Aim of the exercise | Go through the entries below, tally each line with the string "HandoverSt", and give the final number by itself.

Stored data:
_ _ _ _ _ _ _

theorem rxFrame_but' (k : Nat) (f : BusFrame) (broken : Bool) (s : State) : (rxFrame k f broken s).but 1180288 = s.but 1180288 := by
  unfold rxFrame
  repeat' first
  | with_reducible rfl
  | simp (disch := first | exact Or.inr rfl | exact Or.inl rfl | decide) only [↓but_mk, ↓but_ite, ↓but_snd_ite, ↓but_snd_mk, ↓but_snd2_ite, ↓but_snd2_mk, ↓but_cond, ite_self, outOf_live, outOf_next, outOf_ite, ↓setBus_but, ↓setBuf_but, ↓autoFrame_but, ↓errPassive_but, ↓rxRoute_but]
  | split <;> try (with_reducible have h := congrArg Prod.snd ‹(_ : _ × State) = (_, _)›; dsimp only at h; subst h)
  | with_reducible refine (each_but (fun _ _ => ?_) _ _).trans ?_
  | with_reducible refine (whenS_but (fun _ => ?_) _ _).trans ?_
  | with_reducible refine (foldl_but (fun _ _ => ?_) _ _).trans ?_
  | with_reducible refine (foldl_but2 (fun _ _ => ?_) _ _).trans ?_
theorem rxFrame_but {m} (hm : sub 1180288 m = true) (k : Nat) (f : BusFrame) (broken : Bool) (s : State) : (rxFrame k f broken s).but m = s.but m := but_mono hm (rxFrame_but' k f broken s)

theorem startWake_but' (k : Nat) (s : State) : (startWake k s).but 131072 = s.but 131072 := by
  unfold startWake
  repeat' first
  | with_reducible rfl
  | simp (disch := first | exact Or.inr rfl | exact Or.inl rfl | decide) only [↓but_mk, ↓but_ite, ↓but_snd_ite, ↓but_snd_mk, ↓but_snd2_ite, ↓but_snd2_mk, ↓but_cond, ite_self, outOf_live, outOf_next, outOf_ite, ↓setBuf_but, ↓setBus_but]
  | split <;> try (with_reducible have h := congrArg Prod.snd ‹(_ : _ × State) = (_, _)›; dsimp only at h; subst h)
  | with_reducible refine (each_but (fun _ _ => ?_) _ _).trans ?_
  | with_reducible refine (whenS_but (fun _ => ?_) _ _).trans ?_
  | with_reducible refine (foldl_but (fun _ _ => ?_) _ _).trans ?_
  | with_reducible refine (foldl_but2 (fun _ _ => ?_) _ _).trans ?_
theorem startWake_but {m} (hm : sub 131072 m = true) (k : Nat) (s : State) : (startWake k s).but m = s.but m := but_mono hm (startWake_but' k s)

theorem txCommitOp_but' (k : Nat) (host : Bool) (s : State) : (txCommitOp k host s).but 131072 = s.but 131072 := by
  unfold txCommitOp
  repeat' first
  | with_reducible rfl
  | simp (disch := first | exact Or.inr rfl | exact Or.inl rfl | decide) only [↓but_mk, ↓but_ite, ↓but_snd_ite, ↓but_snd_mk, ↓but_snd2_ite, ↓but_snd2_mk, ↓but_cond, ite_self, outOf_live, outOf_next, outOf_ite, ↓txEnqueue_but, ↓setBus_but, ↓startWake_but]
  | split <;> try (with_reducible have h := congrArg Prod.snd ‹(_ : _ × State) = (_, _)›; dsimp only at h; subst h)
  | with_reducible refine (each_but (fun _ _ => ?_) _ _).trans ?_
  | with_reducible refine (whenS_but (fun _ => ?_) _ _).trans ?_
  | with_reducible refine (foldl_but (fun _ _ => ?_) _ _).trans ?_
  | with_reducible refine (foldl_but2 (fun _ _ => ?_) _ _).trans ?_
theorem txCommitOp_but {m} (hm : sub 131072 m = true) (k : Nat) (host : Bool) (s : State) : (txCommitOp k host s).but m = s.but m := but_mono hm (txCommitOp_but' k host s)

theorem busStart_but' (s : State) : (busStart s).but 131072 = s.but 131072 := by
  unfold busStart
  repeat' first
  | with_reducible rfl
  | simp (disch := first | exact Or.inr rfl | exact Or.inl rfl | decide) only [↓but_mk, ↓but_ite, ↓but_snd_ite, ↓but_snd_mk, ↓but_snd2_ite, ↓but_snd2_mk, ↓but_cond, ite_self, outOf_live, outOf_next, outOf_ite, ↓setBuf_but, ↓setBus_but]
  | split <;> try (with_reducible have h := congrArg Prod.snd ‹(_ : _ × State) = (_, _)›; dsimp only at h; subst h)
  | with_reducible refine (each_but (fun _ _ => ?_) _ _).trans ?_
  | with_reducible refine (whenS_but (fun _ => ?_) _ _).trans ?_
  | with_reducible refine (foldl_but (fun _ _ => ?_) _ _).trans ?_
  | with_reducible refine (foldl_but2 (fun _ _ => ?_) _ _).trans ?_
theorem busStart_but {m} (hm : sub 131072 m = true) (s : State) : (busStart s).but m = s.but m := but_mono hm (busStart_but' s)

theorem releaseOutputs_but' (s : State) : (releaseOutputs s).but 139272 = s.but 139272 := by
  unfold releaseOutputs
  repeat' first
  | with_reducible rfl
  | simp (disch := first | exact Or.inr rfl | exact Or.inl rfl | decide) only [↓but_mk, ↓but_ite, ↓but_snd_ite, ↓but_snd_mk, ↓but_snd2_ite, ↓but_snd2_mk, ↓but_cond, ite_self, outOf_live, outOf_next, outOf_ite, ↓flushDrive_but]
  | split <;> try (with_reducible have h := congrArg Prod.snd ‹(_ : _ × State) = (_, _)›; dsimp only at h; subst h)
  | with_reducible refine (each_but (fun _ _ => ?_) _ _).trans ?_
  | with_reducible refine (whenS_but (fun _ => ?_) _ _).trans ?_
  | with_reducible refine (foldl_but (fun _ _ => ?_) _ _).trans ?_
  | with_reducible refine (foldl_but2 (fun _ _ => ?_) _ _).trans ?_
theorem releaseOutputs_but {m} (hm : sub 139272 m = true) (s : State) : (releaseOutputs s).but m = s.but m := but_mono hm (releaseOutputs_but' s)

theorem setRole_but' (new : Role) (held : Nat) (s : State) : (setRole new held s).but 8591114882 = s.but 8591114882 := by
  unfold setRole
  repeat' first
  | with_reducible rfl
  | simp (disch := first | exact Or.inr rfl | exact Or.inl rfl | decide) only [↓but_mk, ↓but_ite, ↓but_snd_ite, ↓but_snd_mk, ↓but_snd2_ite, ↓but_snd2_mk, ↓but_cond, ite_self, outOf_live, outOf_next, outOf_ite, ↓freshWord_but, ↓releaseIds_but, ↓emit_but]
  | split <;> try (with_reducible have h := congrArg Prod.snd ‹(_ : _ × State) = (_, _)›; dsimp only at h; subst h)
  | with_reducible refine (each_but (fun _ _ => ?_) _ _).trans ?_
  | with_reducible refine (whenS_but (fun _ => ?_) _ _).trans ?_
  | with_reducible refine (foldl_but (fun _ _ => ?_) _ _).trans ?_
  | with_reducible refine (foldl_but2 (fun _ _ => ?_) _ _).trans ?_
theorem setRole_but {m} (hm : sub 8591114882 m = true) (new : Role) (held : Nat) (s : State) : (setRole new held s).but m = s.but m := but_mono hm (setRole_but' new held s)

theorem yieldRole_but' (held : Nat) (s : State) : (yieldRole held s).but 8591123082 = s.but 8591123082 := by
  unfold yieldRole
  repeat' first
  | with_reducible rfl
  | simp (disch := first | exact Or.inr rfl | exact Or.inl rfl | decide) only [↓but_mk, ↓but_ite, ↓but_snd_ite, ↓but_snd_mk, ↓but_snd2_ite, ↓but_snd2_mk, ↓but_cond, ite_self, outOf_live, outOf_next, outOf_ite, ↓setRole_but, ↓releaseOutputs_but]
  | split <;> try (with_reducible have h := congrArg Prod.snd ‹(_ : _ × State) = (_, _)›; dsimp only at h; subst h)
  | with_reducible refine (each_but (fun _ _ => ?_) _ _).trans ?_
  | with_reducible refine (whenS_but (fun _ => ?_) _ _).trans ?_
  | with_reducible refine (foldl_but (fun _ _ => ?_) _ _).trans ?_
  | with_reducible refine (foldl_but2 (fun _ _ => ?_) _ _).trans ?_
theorem yieldRole_but {m} (hm : sub 8591123082 m = true) (held : Nat) (s : State) : (yieldRole held s).but m = s.but m := but_mono hm (yieldRole_but' held s)

theorem settleDriving_but' (s : State) : (settleDriving s).but 8591114882 = s.but 8591114882 := by
  unfold settleDriving
  repeat' first
  | with_reducible rfl
  | simp (disch := first | exact Or.inr rfl | exact Or.inl rfl | decide) only [↓but_mk, ↓but_ite, ↓but_snd_ite, ↓but_snd_mk, ↓but_snd2_ite, ↓but_snd2_mk, ↓but_cond, ite_self, outOf_live, outOf_next, outOf_ite, ↓setRole_but]
  | split <;> try (with_reducible have h := congrArg Prod.snd ‹(_ : _ × State) = (_, _)›; dsimp only at h; subst h)
  | with_reducible refine (each_but (fun _ _ => ?_) _ _).trans ?_
  | with_reducible refine (whenS_but (fun _ => ?_) _ _).trans ?_
  | with_reducible refine (foldl_but (fun _ _ => ?_) _ _).trans ?_
  | with_reducible refine (foldl_but2 (fun _ _ => ?_) _ _).trans ?_
theorem settleDriving_but {m} (hm : sub 8591114882 m = true) (s : State) : (settleDriving s).but m = s.but m := but_mono hm (settleDriving_but' s)

theorem startHandover_but' (h : HandoverSt) (s : State) : (startHandover h s).but 1049224 = s.but 1049224 := by
  unfold startHandover
  repeat' first
  | with_reducible rfl
  | simp (disch := first | exact Or.inr rfl | exact Or.inl rfl | decide) only [↓but_mk, ↓but_ite, ↓but_snd_ite, ↓but_snd_mk, ↓but_snd2_ite, ↓but_snd2_mk, ↓but_cond, ite_self, outOf_live, outOf_next, outOf_ite, ↓emit_but]
  | split <;> try (with_reducible have h := congrArg Prod.snd ‹(_ : _ × State) = (_, _)›; dsimp only at h; subst h)
  | with_reducible refine (each_but (fun _ _ => ?_) _ _).trans ?_
  | with_reducible refine (whenS_but (fun _ => ?_) _ _).trans ?_
  | with_reducible refine (foldl_but (fun _ _ => ?_) _ _).trans ?_
  | with_reducible refine (foldl_but2 (fun _ _ => ?_) _ _).trans ?_
theorem startHandover_but {m} (hm : sub 1049224 m = true) (h : HandoverSt) (s : State) : (startHandover h s).but m = s.but m := but_mono hm (startHandover_but' h s)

_ _ _ _ _ _ _

Exercise output | 2